# MS660 Magnum Muffler Mod



## jeffesonm (Sep 19, 2013)

My DTI TT-20K just arrived in the mail so I'd like to mod the muffler on the MS660.  As I understand it you basically enlarge the hole (or create another one) so the total area is about 75-80% the exhaust port area.  Then re-tune (2,500 rpm idle and 13,500 rpm WOT as per the manual).

Does that sound right?  Can I get rid of this little cage thingy inside the stock muffler?


----------



## ironworker (Sep 22, 2013)

What I did was drill two holes on the top of the baffle then cut the middle of the holes out with a Dremel making one long hole and then I opened up the ports,as I have a dual port muffler. I believe you can get a cover with a port in it for yours.


----------



## clemsonfor (Sep 22, 2013)

You can buy a cover with an additional port in it so its a dual port.


----------



## clemsonfor (Sep 22, 2013)

I will do this to my 650 once I get it back together and running.


----------



## clemsonfor (Sep 22, 2013)

Its in no shape for a muffler mode now.
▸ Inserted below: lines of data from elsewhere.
/-- A ledger interval ended (R40, R361), at a stroke that is a multiple of 2^SHIFT as the interval was judged: each crew's entry is
closed, the tree is signed, the meters start again, and a new SHIFT takes effect. -/
def ledgerEnd (d : Dev) : Dev :=
  let k := cfgField d 0x20008 4 0
  if !aligned d.stk.number (2 ^ k) ∨ d.stk.number ≤ d.log.ledgerStart then d
  else
    let (es, d) := liveEntries (d.crews.filter fun c => c.2.state != 0) d
    let all := placeEntries [] ((d.log.ended.map fun e => { e with finish := d.stk.number }) ++ es)
    let draw := d.draws
    let root := (merklePath 12 0 (ledgerLeaves draw all)).2
    let g : Ledger := { finish := d.stk.number, entries := all, draw,
                        signature := Config.deviceSign (3 :: (toLe 8 d.stk.number ++ root)) }
    { d with
      draws := draw + 4096 * 48
      log := { d.log with ledgers := (d.log.ledgers ++ [g]).drop (d.log.ledgers.length + 1 - 1024), ended := [],
                          ledgerStart := d.stk.number, created := [] }
      crews := tMap d.crews fun _ c => { c with meterCore := 0, meterStack := 0, meterLink := 0, cycCore := 0, cycStack := 0, cycLink := 0 }
      inForce := tSet d.inForce 0x20008 (BitVec.ofNat 64 (regRaw d 0x20008)) }

/-- LEDGER_INTERVAL_END. -/
def execLedgerIntervalEnd (s : State) : Host.Outcome State Fault Refusal := .next (onDev ledgerEnd s)

/-- The checks of LOG_READ (R362, R363). -/
def logReadCheck (d : Dev) (q : QCmd) : Option Nat :=
  let c := q.cmd
  let w := pNat c 0 1
  let n := pNat c 16 4
  let man := fromManagement d q
  if w ≥ 4 ∨ (w ≠ 3 ∧ (pNat c 1 1 ≠ 0 ∨ pNat c 2 1 ≠ 0)) then some stBadField
  else if n = 0 then some stOk
  else if (if w < 2 then 128 else if w = 2 then 42 else 1) < n then some stBadLength
  else if !man ∧ (w = 1 ∨ w = 2 ∨ (w = 3 ∧ pNat c 1 1 ≠ c.crew)) then some stNoRights
  else none

/-- LOG_READ of RECORDS or SECURE: those from FIRST on that the session may read (R362, R363). -/
def logReadRecs (q : QCmd) (rs : List LogRec) (d : Dev) : Dev :=
  let c := q.cmd
  let mine (r : LogRec) : Bool := fromManagement d q || (decide (r.owner < 2 ^ 15) && r.owner % 256 == c.crew)
  let sel := ((rs.filter fun r => decide (pNat c 8 8 ≤ r.seq) && mine r).take (pNat c 16 4))
  let next := if sel.length < pNat c 16 4 then d.log.next else ((sel.getLast?.map (·.seq)).getD 0) + 1
  let oldest := (rs.head?.map (·.seq)).getD d.log.next
  complete q stOk [sel.length, next % 2 ^ 32, oldest % 2 ^ 32] (sel.flatMap logBytes) d

/-- LOG_READ (R362): data inline; of a ledger the entry, its twelve siblings and the signature. -/
def logReadBody (q : QCmd) (d : Dev) : Dev := match logReadCheck d q with
  | some st => completeSt q st d
  | none =>
    let c := q.cmd
    let first := pNat c 8 8
    if pNat c 0 1 = 0 then logReadRecs q d.log.recs d
    else if pNat c 0 1 = 1 then logReadRecs q d.log.secure d
    else if pNat c 0 1 = 2 then
      let sel := (d.log.batches.filter fun b => decide (first ≤ b.number)).take (pNat c 16 4)
      let next := if sel.length < pNat c 16 4 then d.log.batchNext else ((sel.getLast?.map (·.number)).getD 0) + 1
      complete q stOk [sel.length, next % 2 ^ 32, ((d.log.batches.head?.map (·.number)).getD d.log.batchNext) % 2 ^ 32]
        (sel.flatMap batchBytes) d
    else
      match (d.log.ledgers.find? fun g => g.finish == first).bind fun g =>
          (g.entries.find? fun e => e.crew == pNat c 1 1 && e.gen == pNat c 2 1).map fun e => (g, e) with
      | none => completeSt q stBadField d
      | some (g, e) =>
        let (w1, d) := drawNat d
        let (w2, d) := drawNat d
        complete q stOk [1, w1 % 2 ^ 32, w2 % 2 ^ 32]
          (entryBytes e ++ ((merklePath 12 e.leaf (ledgerLeaves g.draw g.entries)).1).flatten ++ beBytes 96 g.signature.toNat) d

/-- LOG_READ. -/
def execLogRead (c : Cmd) (s : State) : Host.Outcome State Fault Refusal := .next (runRow 0x0706 c (devBody logReadBody) s)

end Sys2Proof.Machine
end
Well I could do one, but not much point till I get the plastic in.


----------



## jeffesonm (Sep 25, 2013)

Thanks for the info all.

I ended up removing the entire baffle from the muffler.  I used a dremel with a carbide bit to enlarge the stock hole until it was pretty much the entire area behind the stock deflector.  Then I bet a piece of sheet metal and welded it on as a deflector extender.  Finally I spray painted it with high temp grill paint and retuned with my fancy new tach.  Cut some hickory today and it works well... throttle response seems better.





Be easy on the welding... this is the 2nd thing ever I've welded and didn't feel like grinding much.


----------



## ironworker (Sep 28, 2013)

Nice job, how do you like the way it sounds.


----------



## clemsonfor (Sep 28, 2013)

Barry Loyd said:


> Well, maybe I'm master mech ...who knows. Only I do.


Who are you talking to?? That seemed random?


----------



## JOHN BOY (Sep 28, 2013)

The saw will also run alot cooler as well . should help to produce more torque.


----------



## webbie (Sep 29, 2013)

clemsonfor said:


> Who are you talking to?? That seemed random?



Heck if I know....that guy came and went. But, maybe a hint, he was pushing some agendas as if he was here before in force! Your guess is as good as mine. Sad and depressing, actually. You'd think adults would act like same.


----------



## sclarke (Oct 1, 2013)

you may not want to run it at such high rpm. anytime you modify a muffler you run the risk of burning up the cylinder if you do not richin up the carb. 
here is a very helpful link http://www.madsens1.com/mnu_main.htm


----------



## Fifelaker (Oct 2, 2013)

Tune by ear first, then check with a tach if you want a reference.


----------